* **Exercise goal**
For this exercise, reproduce the entries below exactly, but only from the line containing "q).retention = s.retention := rfl" through the line containing "q).clockWait = s.clockWait := rfl", both included.

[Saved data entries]
- Opening Delimiter -

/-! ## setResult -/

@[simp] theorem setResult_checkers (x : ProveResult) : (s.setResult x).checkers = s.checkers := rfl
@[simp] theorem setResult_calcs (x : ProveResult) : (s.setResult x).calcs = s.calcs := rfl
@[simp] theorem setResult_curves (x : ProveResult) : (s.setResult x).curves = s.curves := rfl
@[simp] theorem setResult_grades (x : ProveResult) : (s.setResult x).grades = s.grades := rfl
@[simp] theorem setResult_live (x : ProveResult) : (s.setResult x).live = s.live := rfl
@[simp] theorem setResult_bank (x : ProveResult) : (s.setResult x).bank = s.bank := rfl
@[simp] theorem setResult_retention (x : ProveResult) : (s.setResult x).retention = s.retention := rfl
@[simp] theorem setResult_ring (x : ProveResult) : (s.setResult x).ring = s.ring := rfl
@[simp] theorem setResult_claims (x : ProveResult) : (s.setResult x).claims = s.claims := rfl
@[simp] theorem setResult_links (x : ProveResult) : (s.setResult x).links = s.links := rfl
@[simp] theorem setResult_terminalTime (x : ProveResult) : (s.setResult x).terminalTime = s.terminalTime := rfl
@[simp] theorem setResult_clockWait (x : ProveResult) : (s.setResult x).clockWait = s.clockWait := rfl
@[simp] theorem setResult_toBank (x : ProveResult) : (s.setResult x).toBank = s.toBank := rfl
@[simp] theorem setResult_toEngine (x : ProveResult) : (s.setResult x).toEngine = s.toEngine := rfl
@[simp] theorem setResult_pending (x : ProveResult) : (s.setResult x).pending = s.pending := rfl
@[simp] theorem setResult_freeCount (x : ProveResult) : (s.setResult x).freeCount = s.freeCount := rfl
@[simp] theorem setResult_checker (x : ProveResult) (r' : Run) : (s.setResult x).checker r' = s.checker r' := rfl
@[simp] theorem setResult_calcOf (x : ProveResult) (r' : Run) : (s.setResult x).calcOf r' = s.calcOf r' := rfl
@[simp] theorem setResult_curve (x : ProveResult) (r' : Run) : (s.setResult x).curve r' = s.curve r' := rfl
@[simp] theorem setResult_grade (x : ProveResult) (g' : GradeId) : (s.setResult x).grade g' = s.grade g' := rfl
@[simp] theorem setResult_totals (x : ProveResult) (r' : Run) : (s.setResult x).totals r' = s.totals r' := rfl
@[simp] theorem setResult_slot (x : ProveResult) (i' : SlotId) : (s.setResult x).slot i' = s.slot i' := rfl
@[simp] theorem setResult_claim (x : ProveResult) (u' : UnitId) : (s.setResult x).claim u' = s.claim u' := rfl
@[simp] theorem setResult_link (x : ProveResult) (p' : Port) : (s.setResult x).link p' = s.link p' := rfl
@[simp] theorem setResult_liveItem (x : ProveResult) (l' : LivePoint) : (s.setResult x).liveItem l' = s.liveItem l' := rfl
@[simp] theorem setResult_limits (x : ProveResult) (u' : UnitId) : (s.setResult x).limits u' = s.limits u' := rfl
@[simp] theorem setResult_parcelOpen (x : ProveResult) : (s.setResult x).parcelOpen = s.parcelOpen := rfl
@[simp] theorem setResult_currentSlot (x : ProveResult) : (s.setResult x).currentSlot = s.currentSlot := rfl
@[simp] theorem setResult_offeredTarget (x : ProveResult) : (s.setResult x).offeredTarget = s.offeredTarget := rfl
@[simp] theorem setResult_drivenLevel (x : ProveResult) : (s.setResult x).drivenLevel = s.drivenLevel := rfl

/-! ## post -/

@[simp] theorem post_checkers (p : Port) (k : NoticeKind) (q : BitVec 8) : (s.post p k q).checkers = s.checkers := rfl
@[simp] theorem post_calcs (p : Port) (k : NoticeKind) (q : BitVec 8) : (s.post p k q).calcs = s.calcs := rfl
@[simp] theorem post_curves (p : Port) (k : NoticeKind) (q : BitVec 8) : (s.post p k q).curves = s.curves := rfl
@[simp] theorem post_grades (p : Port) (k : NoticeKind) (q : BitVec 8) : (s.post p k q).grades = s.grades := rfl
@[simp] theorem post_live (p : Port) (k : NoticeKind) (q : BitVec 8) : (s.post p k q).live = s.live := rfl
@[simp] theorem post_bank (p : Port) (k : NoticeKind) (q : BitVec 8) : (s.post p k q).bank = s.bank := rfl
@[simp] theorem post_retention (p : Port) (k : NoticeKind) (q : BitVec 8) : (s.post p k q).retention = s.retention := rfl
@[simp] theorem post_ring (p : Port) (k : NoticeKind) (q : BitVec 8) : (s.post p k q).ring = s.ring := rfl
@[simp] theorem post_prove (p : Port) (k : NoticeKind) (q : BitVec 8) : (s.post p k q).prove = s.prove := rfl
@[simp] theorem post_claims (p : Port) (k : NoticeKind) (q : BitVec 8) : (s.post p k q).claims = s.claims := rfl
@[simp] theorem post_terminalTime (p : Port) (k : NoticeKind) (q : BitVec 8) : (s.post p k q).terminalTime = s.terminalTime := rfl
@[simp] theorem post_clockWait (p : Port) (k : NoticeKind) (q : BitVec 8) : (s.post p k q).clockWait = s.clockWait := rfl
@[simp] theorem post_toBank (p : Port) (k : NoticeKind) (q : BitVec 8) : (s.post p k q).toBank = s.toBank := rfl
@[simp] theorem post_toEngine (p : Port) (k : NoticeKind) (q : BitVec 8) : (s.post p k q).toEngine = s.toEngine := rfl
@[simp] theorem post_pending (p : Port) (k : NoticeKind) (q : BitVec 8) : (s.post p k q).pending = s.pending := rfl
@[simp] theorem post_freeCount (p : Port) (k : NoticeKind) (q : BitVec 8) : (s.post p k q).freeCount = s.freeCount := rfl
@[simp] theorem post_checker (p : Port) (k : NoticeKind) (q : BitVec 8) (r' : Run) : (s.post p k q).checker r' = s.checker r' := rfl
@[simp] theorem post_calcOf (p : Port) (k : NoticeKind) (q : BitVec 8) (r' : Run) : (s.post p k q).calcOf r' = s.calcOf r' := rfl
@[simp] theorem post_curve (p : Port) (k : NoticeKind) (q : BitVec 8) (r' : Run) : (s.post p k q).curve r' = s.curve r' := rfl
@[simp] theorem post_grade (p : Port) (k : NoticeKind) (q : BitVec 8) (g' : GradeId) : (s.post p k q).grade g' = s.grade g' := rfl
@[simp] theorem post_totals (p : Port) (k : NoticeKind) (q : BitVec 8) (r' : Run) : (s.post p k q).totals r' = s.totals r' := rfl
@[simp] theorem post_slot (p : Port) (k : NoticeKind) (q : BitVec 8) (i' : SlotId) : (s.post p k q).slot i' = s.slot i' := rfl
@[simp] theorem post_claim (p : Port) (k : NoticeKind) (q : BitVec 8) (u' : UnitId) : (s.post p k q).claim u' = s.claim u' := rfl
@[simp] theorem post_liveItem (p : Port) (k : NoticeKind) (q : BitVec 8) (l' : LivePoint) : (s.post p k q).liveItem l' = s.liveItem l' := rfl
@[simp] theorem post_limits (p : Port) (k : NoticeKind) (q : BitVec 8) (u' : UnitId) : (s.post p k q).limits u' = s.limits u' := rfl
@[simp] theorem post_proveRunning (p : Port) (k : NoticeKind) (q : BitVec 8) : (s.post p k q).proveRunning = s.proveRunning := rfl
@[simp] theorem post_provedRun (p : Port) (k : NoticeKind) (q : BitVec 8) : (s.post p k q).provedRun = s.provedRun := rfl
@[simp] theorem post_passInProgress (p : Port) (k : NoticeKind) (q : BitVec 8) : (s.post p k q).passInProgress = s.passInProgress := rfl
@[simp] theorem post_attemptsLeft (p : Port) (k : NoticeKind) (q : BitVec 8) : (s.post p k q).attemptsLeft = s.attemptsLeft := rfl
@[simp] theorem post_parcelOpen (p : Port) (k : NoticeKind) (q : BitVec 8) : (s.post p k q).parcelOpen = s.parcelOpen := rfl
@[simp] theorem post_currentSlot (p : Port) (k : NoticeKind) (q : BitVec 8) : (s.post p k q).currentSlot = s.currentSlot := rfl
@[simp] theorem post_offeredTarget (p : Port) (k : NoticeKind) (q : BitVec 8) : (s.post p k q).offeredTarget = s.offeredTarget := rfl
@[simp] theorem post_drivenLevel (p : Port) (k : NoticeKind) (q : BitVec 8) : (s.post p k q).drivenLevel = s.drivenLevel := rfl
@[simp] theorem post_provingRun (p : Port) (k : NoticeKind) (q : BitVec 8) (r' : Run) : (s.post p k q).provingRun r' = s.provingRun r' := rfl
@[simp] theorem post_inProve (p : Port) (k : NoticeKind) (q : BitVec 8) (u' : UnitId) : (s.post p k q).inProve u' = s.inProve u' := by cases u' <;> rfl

- Closing Delimiter -

* **Written solution**
@[simp] theorem post_retention (p : Port) (k : NoticeKind) (q : BitVec 8) : (s.post p k q).retention = s.retention := rfl
@[simp] theorem post_ring (p : Port) (k : NoticeKind) (q : BitVec 8) : (s.post p k q).ring = s.ring := rfl
@[simp] theorem post_prove (p : Port) (k : NoticeKind) (q : BitVec 8) : (s.post p k q).prove = s.prove := rfl
@[simp] theorem post_claims (p : Port) (k : NoticeKind) (q : BitVec 8) : (s.post p k q).claims = s.claims := rfl
@[simp] theorem post_terminalTime (p : Port) (k : NoticeKind) (q : BitVec 8) : (s.post p k q).terminalTime = s.terminalTime := rfl
@[simp] theorem post_clockWait (p : Port) (k : NoticeKind) (q : BitVec 8) : (s.post p k q).clockWait = s.clockWait := rfl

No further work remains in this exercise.